I did some debugging and found that kvm_readl() function calls
ldl_phys() with address 0x9FFFD, so resulting double-word read crosses
page boundary.
After looking at qemu/exec.c it seems that ld*_phys and st*_phys
functions not really care about crossing page boundary (even there is a
comment sayng "warning: addr must be aligned"). So either qemu/exec.c
should be updated to check such condition or (more logical place)

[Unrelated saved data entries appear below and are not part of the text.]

-- ==== Sys2Proof/Machine/LayerMath.lean ====
section
/-! DEFINITION. The layers of a stripe group: the window gatherer, padding, pooling, products, and the group's stripes with their halos (R199 to R206, R219, R223). -/
namespace Sys2Proof.Machine

/-- Elements of a type in a row of bytes: element k (R15). -/
def elemAt (f : Nat) (b : List Byte) (k : Nat) : Int :=
  if f = 0 then toSigned 4 ((b.getD (k / 2) 0).toNat / (if k % 2 = 0 then 1 else 16) % 16)
  else
    let n := fmtBits f / 8
    if fmtIsInt f then rdInt b (k * n) n else (rd b (k * n) n : Int)

/-- The tensor of h × w × c elements that lies in memory: FRC blocks, or rows of their type (R15, R215). -/
def tensorOf (f ratio h w c : Nat) (b : List Byte) : Ten :=
  if ratio = 0 then
    let rb := Chain.rowBytes f (w * c)
    (List.range h).map fun y =>
      let row := slice b (rb * y) rb
      (List.range w).map fun x => (List.range c).map fun z => elemAt f row ((x * c) + z)
  else Frc.decode (f == 3) ratio b h w c

/-- Bytes of a tensor in memory. -/
def tensorBytes (f ratio h w c : Nat) : Nat :=
  if ratio = 0 then h * Chain.rowBytes f (w * c) else Frc.blockCount h w c * Frc.blockBytes (f == 3) ratio

namespace Layer

/-- Kernel geometry of a layer record (Table 8.3). -/
def dilH (l : List Byte) : Nat := rd l 4 1
def dilW (l : List Byte) : Nat := rd l 5 1
def padT (l : List Byte) : Nat := rd l 6 1 % 16
def padL (l : List Byte) : Nat := rd l 7 1 % 16
def opOf (l : List Byte) : Nat := rd l 15 1
def unitOf (l : List Byte) : Nat := rd l 13 1

/-- What padding reads as (R201). -/
def padValue (l : List Byte) : Int := if Image.lType l = 3 then 0 else toSigned 8 (rd l 14 1)

/-- The input rows that output row y reads, of the h rows of the tensor. -/
def rowsRead (l : List Byte) (h y : Nat) : List Nat :=
  (List.range (Image.lKh l)).filterMap fun i =>
    let r := y * Image.lSh l + i * dilH l
    if r < padT l ∨ padT l + h ≤ r then none else some (r - padT l)

/-- The element under kernel position (i, j) for output (y, x); `none` where it lies in padding. The band's first column is x0. -/
def under (l : List Byte) (t : Ten) (x0 y x i j c : Nat) : Option Int :=
  let r := y * Image.lSh l + i * dilH l
  let q := x * Image.lSw l + j * dilW l
  if r < padT l ∨ q < padL l + x0 then none else Frc.elem? t (r - padT l) (q - padL l - x0) c

/-- The kernel positions in order: row, then column (R201). -/
def taps (l : List Byte) : List (Nat × Nat) :=
  (List.range (Image.lKh l)).flatMap fun i => (List.range (Image.lKw l)).map fun j => (i, j)

/-- The input vector that the window gatherer forms for output (y, x): by kernel row, kernel column, channel; padding takes PAD_VALUE (R201). -/
def gather (l : List Byte) (t : Ten) (x0 y x : Nat) : List Int :=
  (taps l).flatMap fun (i, j) => (List.range (Image.lCin l)).map fun c => (under l t x0 y x i j c).getD (padValue l)

/-- The elements of a channel under the kernel that lie inside the input (R202). -/
def inside (l : List Byte) (t : Ten) (x0 y x c : Nat) : List Int := (taps l).filterMap fun (i, j) => under l t x0 y x i j c

/-- Max pooling: the largest element, in FP32 for BF16 (R202). -/
def maxPool (ty : Nat) (vs : List Int) : Int :=
  if ty = 3 then (((vs.drop 1).foldl (fun a v => fmax a (bfWiden v.toNat)) (bfWiden (vs.headD 0).toNat) : Nat) : Int)
  else vs.foldl max (vs.headD 0)

/-- Average pooling (R202): INT8 rounds the exact quotient with ties away from zero; BF16 sums and divides in FP32 and rounds to BF16, given here in FP32. -/
def avgPool (ty : Nat) (vs : List Int) : Int :=
  if ty = 3 then
    let sum := (vs.drop 1).foldl (fun a v => fadd a (bfWiden v.toNat)) (bfWiden (vs.headD 0).toNat)
    ((bfWiden (bf16.ofF32 (fdiv sum (fofInt vs.length))) : Nat) : Int)
  else rndDiv vs.sum vs.length true

/-- A 32-bit accumulator: a sum beyond INT32 is an unstated value (log entry 176). -/
def acc32 (v : Int) : Int := if v < -(2 ^ 31) ∨ 2 ^ 31 ≤ v then (Config.accBeyond v).toInt else v

/-- The inner product of a vector with weights on the digital product unit or the vector unit: exact for INT8; how a BF16 sum rounds is an unstated value (log entry 176). -/
def dot (ty : Nat) (x w : List Int) : Int :=
  if ty = 3 then ((Config.productBf16 (x.map fun v => BitVec.ofInt 16 v) (w.map fun v => BitVec.ofInt 16 v)).toNat : Int)
  else acc32 (((x.zip w).map fun p => p.1 * p.2).sum)

/-- The weights of output channel c: `w` has one row per receptive-field element and one column per output channel (8.1). -/
def columnOf (w : List (List Int)) (c : Nat) : List Int := w.map fun r => r.getD c 0

/-- What the layer's unit makes of output (y, x) (R199 to R202): on the arrays one MVM for each row block of up to 512 elements. `drift` tells by how much the
analog columns change the accumulator of an output element. -/
def outAt (l : List Byte) (fixed : Bool) (wk : LayerWork) (t : Ten) (x0 y x : Nat) : List Int :=
  let ty := Image.lType l
  (List.range (Image.lCout l)).map fun c =>
    if opOf l = 2 then maxPool ty (inside l t x0 y x c)
    else if opOf l = 3 then avgPool ty (inside l t x0 y x c)
    else if opOf l = 1 then dot ty ((taps l).map fun (i, j) => (under l t x0 y x i j c).getD (padValue l)) (columnOf wk.weights c)
    else
      let v := gather l t x0 y x
      let w := columnOf wk.weights c
      if unitOf l = 0 then
        let xs := MvmMath.chunks 512 ((v.length + 511) / 512) v
        let d := ((wk.drift.filter fun e => e.1 == y && e.2.1 == x && e.2.2.1 == c).map fun e => e.2.2.2).sum
        acc32 ((xs.zipIdx.map fun (b, i) => MvmMath.product fixed (ty == 0) wk.wide b ((w.drop (512 * i)).take 512)).sum + d)
      else dot ty v w

/-- The accumulators of a layer's output rows, columns a to b, from the h rows of a band of its input; a row that is late, or reads one that was not computed, is empty (R241). -/
def accs (l : List Byte) (fixed : Bool) (wk : LayerWork) (late : Nat → Bool) (h : Nat) (t : Ten) (x0 a b : Nat) : Ten :=
  (List.range (Image.outSize h (padT l) (rd l 6 1 / 16) (Image.lEh l) (Image.lSh l))).map fun y =>
    if late y || (rowsRead l h y).any (fun r => (t.getD r []).isEmpty) then []
    else (List.range (b + 1 - a)).map fun i => outAt l fixed wk t x0 y (a + i)

end Layer

/-! ### Shards and pieces of a phase (R323, R324) -/

/-- Where two ranges (start, length) meet. -/
def overlap (a b : Nat × Nat) : Nat × Nat :=
  let lo := max a.1 b.1
  (lo, min (a.1 + a.2) (b.1 + b.2) - lo)

/-- What member k of m holds along an axis of n elements: its share where the layout's KIND cuts that axis (0 columns, 1 channels), else all of it (R323). -/
def shardCut (kind axis n m k : Nat) : Nat × Nat := if kind = axis then (k * (n / m), n / m) else (0, n)

/-- A member's columns and channels of a phase's boundary tensor, under a KIND. -/
def shardBox (p : List Byte) (kind k : Nat) : (Nat × Nat) × (Nat × Nat) :=
  let m := max 1 (Image.phMembers p)
  (shardCut kind 0 (rd p 22 2) m k, shardCut kind 1 (rd p 24 2) m k)

/-- The piece from member a to member b: the columns and channels that a holds and b needs (R323). -/
def pieceBox (p : List Byte) (a b : Nat) : (Nat × Nat) × (Nat × Nat) :=
  if rd p 4 1 = 2 ∧ a ≠ b then ((0, 0), (0, 0))
  else
    let x := shardBox p (rd p 4 1) a
    let y := shardBox p (rd p 5 1) b
    (overlap x.1 y.1, overlap x.2 y.2)

/-- Bytes of the piece from member a to member b; 0 when it is empty (R323, R324). -/
def pieceBytes (p : List Byte) (a b : Nat) : Nat :=
  let x := pieceBox p a b
  if x.1.2 = 0 ∨ x.2.2 = 0 then 0 else Cells.bytes (rd p 18 1) (rd p 19 1) (rd p 20 2) x.1.2 x.2.2

/-- Where the piece from member a starts in a region of units of `size` bytes (R324). -/
def pieceStart (p : List Byte) (size a : Nat) : Nat := if rd p 4 1 = 2 then 0 else a * Image.pieceUnits p size * size

/-- The piece from member a to member b, cut out of what a holds of the boundary tensor (R323, R324). -/
def pieceOf (p : List Byte) (a b : Nat) (held : List Byte) (pad : Nat → Byte) : List Byte :=
  let f := rd p 18 1
  let q := rd p 19 1
  let own := shardBox p (rd p 4 1) a
  let x := pieceBox p a b
  let e := Cells.edge q
  Cells.build f q (rd p 20 2) x.1.2 x.2.2 (fun r i z => Cells.at_ f q own.1.2 own.2.2 held r (i + (x.1.1 - own.1.1) / e) (z + (x.2.1 - own.2.1) / e)) pad

/-- The tensor that member b needs, put together from the pieces in its region (R324). -/
def piecesJoined (p : List Byte) (b size : Nat) (region : List Byte) : List Byte :=
  let f := rd p 18 1
  let q := rd p 19 1
  let e := Cells.edge q
  let need := shardBox p (rd p 5 1) b
  Cells.build f q (rd p 20 2) need.1.2 need.2.2 (fun r i z =>
    let i := i * e + need.1.1
    let z := z * e + need.2.1
    let holds := fun (c : Nat × Nat) (n : Nat) => decide (c.1 ≤ n) && decide (n < c.1 + c.2)
    match (List.range (max 1 (Image.phMembers p))).find? fun a => holds (pieceBox p a b).1 i && holds (pieceBox p a b).2 z with
    | some a =>
      let x := pieceBox p a b
      Cells.at_ f q x.1.2 x.2.2 (region.drop (pieceStart p size a)) r ((i - x.1.1) / e) ((z - x.2.1) / e)
    | none => []) fun _ => 0

/-- The units of a phase's region that hold input row r of the tensor that member b needs: those of each piece's row of cells (R241, R324). -/
def pieceRowUnits (p : List Byte) (b size r : Nat) : List Nat :=
  (List.range (max 1 (Image.phMembers p))).flatMap fun a =>
    let x := pieceBox p a b
    if x.1.2 = 0 ∨ x.2.2 = 0 then []
    else
      let n := Cells.row (rd p 18 1) (rd p 19 1) x.1.2 x.2.2
      let lo := r / Cells.edge (rd p 19 1) * n
      (List.range ((lo + n - 1) / size + 1 - lo / size)).map fun i => pieceStart p size a / size + lo / size + i

namespace Image

/-- The column bands of stripe j, layer by layer: the columns that each layer of the group produces, headed by those that its first layer reads of the input (R203, R204). -/
def stripeBands (cs : List Chain.Rec) (g : Bytes) (j : Nat) : List (Nat × Nat) :=
  let ls := gLayers g
  let outs := layerOuts cs (gGroup g) 0 (gInW g) (gInH g) ls
  let last := (outs.getLastD (0, 0)).1
  let ins := gInW g :: outs.map (·.1)
  (List.range ls.length).reverse.foldl (fun bs i => match bs with
    | [] => []
    | c :: _ => colsBack (ls.getD i []) (poolOf cs (gGroup g) i) (ins.getD i 0) c :: bs)
    [(j * gStripeW g, min ((j + 1) * gStripeW g) last - 1)]

/-- The columns that a stripe fetches of an FRC tensor: its input band widened to whole blocks (R219). -/
def fetched (w : Nat) (c : Nat × Nat) : Nat × Nat := (c.1 / 8 * 8, min (c.2 / 8 * 8 + 7) (w - 1))

end Image

namespace Layer

/-- What one layer of a stripe produced: its first column, its stored band and the clamps of its prologue and epilogue. -/
structure Out where
  x0 : Nat
  t : Ten
  sat : Nat
  deriving DecidableEq, Repr

/-- One layer of a stripe (R201, R223, R229, R238): prologue on what enters the ring, products, epilogue. `c` is the column range that it produces. -/
def run (img : List Byte) (cs : List Chain.Rec) (g : List Byte) (fixed : Bool) (k : Nat) (wk : LayerWork) (late : Nat → Bool) (res : Ten × Nat) (h : Nat)
    (inp : Ten) (x0 : Nat) (c : Nat × Nat) : Out :=
  let l := (Image.gLayers g).getD k []
  match Image.chainOf? cs (Image.gGroup g) k with
  | none => ⟨c.1, [], 0⟩
  | some r0 =>
    let r := if r0.split then ((cs.find? fun q => q.part && q.group == r0.group && q.layer == r0.layer).map r0.joined).getD r0 else r0
    let p := Image.poolOf cs (Image.gGroup g) k
    let ring := Chain.prologue img r (Image.lType l) x0 inp
    let a := c.1 * p.2
    let u := Chain.epilogue img r res.1 res.2 ⟨accs l fixed wk late h ring.t x0 a (c.2 * p.2 + p.1 - 1), r.acc, 0, a⟩
    ⟨c.1, u.t, ring.sat + u.sat⟩

/-- The layers of a stripe from layer k on, with the bands that they produce. -/
def runAll (img : List Byte) (cs : List Chain.Rec) (g : List Byte) (fixed : Bool) (late : Nat → Nat → Bool) (res : Nat → Ten × Nat) : Nat → List LayerWork → Nat → Ten → Nat → List (Nat × Nat) → List Out
  | _, _, _, _, _, [] => []
  | k, ws, h, t, x0, c :: cs' =>
    let o := run img cs g fixed k (ws.headD {}) (late k) (res k) h t x0 c
    o :: runAll img cs g fixed late res (k + 1) (ws.drop 1) o.t.length o.t o.x0 cs'

/-- A stripe of a group on its input tensor (R203 to R205). -/
def stripe (img : List Byte) (cs : List Chain.Rec) (g : List Byte) (fixed : Bool) (late : Nat → Nat → Bool) (res : Nat → Ten × Nat)
    (ws : List LayerWork) (inp : Ten) (j : Nat) : List Out :=
  match Image.stripeBands cs g j with
  | [] => []
  | c :: bs => runAll img cs g fixed late res 0 ws inp.length (inp.map fun row => (row.drop c.1).take (c.2 + 1 - c.1)) c.1 bs

/-- The stripes' outputs of one layer as one tensor of `w` columns: a column that no stripe computed is empty, and so is a row that one of them did not compute. -/
def assemble (w : Nat) (os : List Out) : Ten :=
  (List.range (((os.map fun o => o.t.length).foldl max 0))).map fun y =>
    if os.any fun o => (o.t.getD y []).isEmpty then []
    else (List.range w).map fun x => ((os.find? fun o => decide (o.x0 ≤ x) && decide (x < o.x0 + (o.t.getD y []).length)).map fun o => (o.t.getD y []).getD (x - o.x0) []).getD []

end Layer

end Sys2Proof.Machine
end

qemu/qemu-kvm.c should take care of it.
 
gdb backtrace:
(gdb) bt
#0  ldl_phys (addr=4093) at ../cpu-all.h:322
#1  0x000000000047e08d in kvm_readl (opaque=0x9f, addr=159, 
    data=0x2b63605a5030) at /srv/src/kvm-18/qemu/qemu-kvm.c:543
#2  0x00000000004dd133 in handle_mmio (kvm=0x2821010,
kvm_run=0x2b63605a5000)
    at kvmctl.c:627
#3  0x00000000004dd484 in kvm_run (kvm=0x2821010, vcpu=0) at
kvmctl.c:718
#4  0x000000000047deb3 in kvm_cpu_exec (env=0x28bc640)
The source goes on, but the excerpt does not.